Dataset entries:
-- ==== Sys2Proof/Machine/Export.lean ====
section
/-!
DEFINITION. Machine/Export.lean: the reset of a unit by its parent (R430, R435 to R437), the drain of the journal's tail (R426) and journal exports (R440).
-/
namespace Sys2Proof.Machine

namespace Jnl

/-- The 64 bytes of a journal record as stored (table Journal record). -/
def recBytes (r : JRec) : Bytes :=
  let b := record [(6, r.seq), (1, r.typ), (1, b2n r.tail + 2 * b2n r.live), (8, r.time), (2, r.unit), (1, r.world), (1, r.inst)] ++ padTo 40 r.body
  b ++ leBytes 4 (crc32 b)

/-- SEQ of the oldest record held. -/
def oldest (s : State) : Nat := match s.journal.getLast? with
  | some r => r.seq
  | none => s.reg Obj.jnlNextSeq

/-- World whose records session `n` exports: its own for a GST session, 0xFF for all. -/
def filter (s : State) (n : Nat) : Nat := if s.cls n = Cls.gst then s.reg (Reg.sessWorld n) else 0xFF

/-- Records of an export in SEQ order. -/
def chosen (s : State) (n : Nat) : List JRec :=
  (s.journal.reverse.filter (fun (r : JRec) => decide (s.reg (skey n Obj.exportFromSeq) ≤ r.seq) && (filter s n == 0xFF || r.world == filter s n))).take
    (s.reg (skey n Obj.exportCount))

/-- The export of session `n` without its signature (table Export layout). -/
def body (s : State) (n : Nat) : Bytes :=
  let rs := chosen s n
  let first := match rs with
    | r :: _ => r.seq
    | [] => s.reg (skey n Obj.exportFromSeq)
  record [(4, 0x4C4A4A46), (2, 1), (1, filter s n), (1, 0), (8, s.reg Obj.unitSerial), (8, first), (4, rs.length), (8, s.now), (28, 0)] ++ rs.flatMap recBytes

/-- Set ExportStatus and answer with it. -/
def answer (s : State) (n st : Nat) : State := (s.setReg (skey n Obj.exportStatus) st).reply st

/-- ExportOp 1 (R440). -/
def exportBuild (s : State) (n : Nat) : State :=
  let from' := s.reg (skey n Obj.exportFromSeq)
  if from' < oldest s ∨ s.reg Obj.jnlNextSeq < from' then answer s n St.jnlExportRange
  else if s.signStatus ≠ St.ok then answer s n s.signStatus
  else
    let b := body s n
    match s.identitySign b with
    | (g, s) => answer (s.setReg (skey n Obj.exportData) (encDomain (b ++ g))) n St.ok

/-- The record of an item is among the corrupt ones. -/
def lost (v : List Nat) (t : Item) : Bool := v.contains t.seq

/-- Raise JNL_RECORD_CORRUPT for each record held whose CRC fails, and skip it (R429). -/
def corrupt (s : State) (v : List Nat) : State :=
  (v.filter (fun q => s.journal.any (fun (r : JRec) => r.seq == q))).foldl
    (fun (s : State) q => s.raise [.hal, .owner] U.jnl St.jnlRecordCorrupt 0xFF 3 [(6, q)]) s

/-- Settings of a unit return to their Defaults (R437): both copies have failed. -/
def settingsLost (s : State) (h : Nat) : State :=
  let s := { s with regs := s.regs.filter (fun p => !(State.objOf h p.1 && isSetting p.1)) }
  s.raise [.hal, .owner] U.jnl St.jnlSettingsLost 0xFF 3 [(2, h)]

/-- An item of a unit: an item of a haptic group is that of the channel it plays on. -/
def ofUnit (h : Nat) (t : Item) : Bool := t.unit == h

/-- Reset of unit `h` by its parent (R430): settings, shadow, items; then the unit begins anew. -/
def unitReset (s : State) (h : Nat) (copyOk : Bool) (v : List Nat) : State :=
  let s := if copyOk then s else settingsLost s h
  let s := corrupt (s.unitRestarted h) v
  let s := (s.items.filter (ofUnit h)).foldl (fun (s : State) t => s.itemReturn t (lost v t) 1) s
  if unitType h = 0x0050 then ((s.touchStop (h - 0x52)).blockStart h)
  else if unitType h = 0x0059 then ((s.hapHalt (State.hapOf h).1 (State.hapOf h).2).blockStart h)
  else s

end Jnl

/-- UNIT_RESET (R429, R430, R434 to R437): the parent of unit `h` resets it. `copyOk` a copy of its settings passes its CRC; `v` SEQ of the records whose
CRC fails. -/
def execUnitReset (h : Nat) (copyOk : Bool) (v : List Nat) (s : State) : Host.Outcome State Fault Refusal :=
  s.whenUp (fun s =>
    .next (if !s.unitThere h ∨ s.reg (Reg.unitState h) = 0 ∨ s.reg (Reg.unitState h) = 5 then s else Jnl.unitReset s h copyOk v))

/-- JOURNAL_DRAIN (R426, R488): MRAM has accepted `k` bytes of the tail. -/
def execJournalDrain (k : Nat) (s : State) : Host.Outcome State Fault Refusal :=
  .next (s.setReg Obj.jnlTailBytes (s.reg Obj.jnlTailBytes - k)).jnlNear

/-- EXPORT_BUILD (R440): ExportOp 1 of session `n`. -/
def execExportBuild (n : Nat) (s : State) : Host.Outcome State Fault Refusal :=
  s.whenUp (fun s =>
    .next (s.written n Obj.exportOp [1] (fun s => Jnl.exportBuild s n)))

end Sys2Proof.Machine
end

### [Requirement]
Every piece of the data is to be set down again exactly.

### [Response box]
-- ==== Sys2Proof/Machine/Export.lean ====
section
/-!
DEFINITION. Machine/Export.lean: the reset of a unit by its parent (R430, R435 to R437), the drain of the journal's tail (R426) and journal exports (R440).
-/
namespace Sys2Proof.Machine

namespace Jnl

/-- The 64 bytes of a journal record as stored (table Journal record). -/
def recBytes (r : JRec) : Bytes :=
  let b := record [(6, r.seq), (1, r.typ), (1, b2n r.tail + 2 * b2n r.live), (8, r.time), (2, r.unit), (1, r.world), (1, r.inst)] ++ padTo 40 r.body
  b ++ leBytes 4 (crc32 b)

/-- SEQ of the oldest record held. -/
def oldest (s : State) : Nat := match s.journal.getLast? with
  | some r => r.seq
  | none => s.reg Obj.jnlNextSeq

/-- World whose records session `n` exports: its own for a GST session, 0xFF for all. -/
def filter (s : State) (n : Nat) : Nat := if s.cls n = Cls.gst then s.reg (Reg.sessWorld n) else 0xFF

/-- Records of an export in SEQ order. -/
def chosen (s : State) (n : Nat) : List JRec :=
  (s.journal.reverse.filter (fun (r : JRec) => decide (s.reg (skey n Obj.exportFromSeq) ≤ r.seq) && (filter s n == 0xFF || r.world == filter s n))).take
    (s.reg (skey n Obj.exportCount))

/-- The export of session `n` without its signature (table Export layout). -/
def body (s : State) (n : Nat) : Bytes :=
  let rs := chosen s n
  let first := match rs with
    | r :: _ => r.seq
    | [] => s.reg (skey n Obj.exportFromSeq)
  record [(4, 0x4C4A4A46), (2, 1), (1, filter s n), (1, 0), (8, s.reg Obj.unitSerial), (8, first), (4, rs.length), (8, s.now), (28, 0)] ++ rs.flatMap recBytes

/-- Set ExportStatus and answer with it. -/
def answer (s : State) (n st : Nat) : State := (s.setReg (skey n Obj.exportStatus) st).reply st

/-- ExportOp 1 (R440). -/
def exportBuild (s : State) (n : Nat) : State :=
  let from' := s.reg (skey n Obj.exportFromSeq)
  if from' < oldest s ∨ s.reg Obj.jnlNextSeq < from' then answer s n St.jnlExportRange
  else if s.signStatus ≠ St.ok then answer s n s.signStatus
  else
    let b := body s n
    match s.identitySign b with
    | (g, s) => answer (s.setReg (skey n Obj.exportData) (encDomain (b ++ g))) n St.ok

/-- The record of an item is among the corrupt ones. -/
def lost (v : List Nat) (t : Item) : Bool := v.contains t.seq

/-- Raise JNL_RECORD_CORRUPT for each record held whose CRC fails, and skip it (R429). -/
def corrupt (s : State) (v : List Nat) : State :=
  (v.filter (fun q => s.journal.any (fun (r : JRec) => r.seq == q))).foldl
    (fun (s : State) q => s.raise [.hal, .owner] U.jnl St.jnlRecordCorrupt 0xFF 3 [(6, q)]) s

/-- Settings of a unit return to their Defaults (R437): both copies have failed. -/
def settingsLost (s : State) (h : Nat) : State :=
  let s := { s with regs := s.regs.filter (fun p => !(State.objOf h p.1 && isSetting p.1)) }
  s.raise [.hal, .owner] U.jnl St.jnlSettingsLost 0xFF 3 [(2, h)]

/-- An item of a unit: an item of a haptic group is that of the channel it plays on. -/
def ofUnit (h : Nat) (t : Item) : Bool := t.unit == h

/-- Reset of unit `h` by its parent (R430): settings, shadow, items; then the unit begins anew. -/
def unitReset (s : State) (h : Nat) (copyOk : Bool) (v : List Nat) : State :=
  let s := if copyOk then s else settingsLost s h
  let s := corrupt (s.unitRestarted h) v
  let s := (s.items.filter (ofUnit h)).foldl (fun (s : State) t => s.itemReturn t (lost v t) 1) s
  if unitType h = 0x0050 then ((s.touchStop (h - 0x52)).blockStart h)
  else if unitType h = 0x0059 then ((s.hapHalt (State.hapOf h).1 (State.hapOf h).2).blockStart h)
  else s

end Jnl

/-- UNIT_RESET (R429, R430, R434 to R437): the parent of unit `h` resets it. `copyOk` a copy of its settings passes its CRC; `v` SEQ of the records whose
CRC fails. -/
def execUnitReset (h : Nat) (copyOk : Bool) (v : List Nat) (s : State) : Host.Outcome State Fault Refusal :=
  s.whenUp (fun s =>
    .next (if !s.unitThere h ∨ s.reg (Reg.unitState h) = 0 ∨ s.reg (Reg.unitState h) = 5 then s else Jnl.unitReset s h copyOk v))

/-- JOURNAL_DRAIN (R426, R488): MRAM has accepted `k` bytes of the tail. -/
def execJournalDrain (k : Nat) (s : State) : Host.Outcome State Fault Refusal :=
  .next (s.setReg Obj.jnlTailBytes (s.reg Obj.jnlTailBytes - k)).jnlNear

/-- EXPORT_BUILD (R440): ExportOp 1 of session `n`. -/
def execExportBuild (n : Nat) (s : State) : Host.Outcome State Fault Refusal :=
  s.whenUp (fun s =>
    .next (s.written n Obj.exportOp [1] (fun s => Jnl.exportBuild s n)))

end Sys2Proof.Machine
end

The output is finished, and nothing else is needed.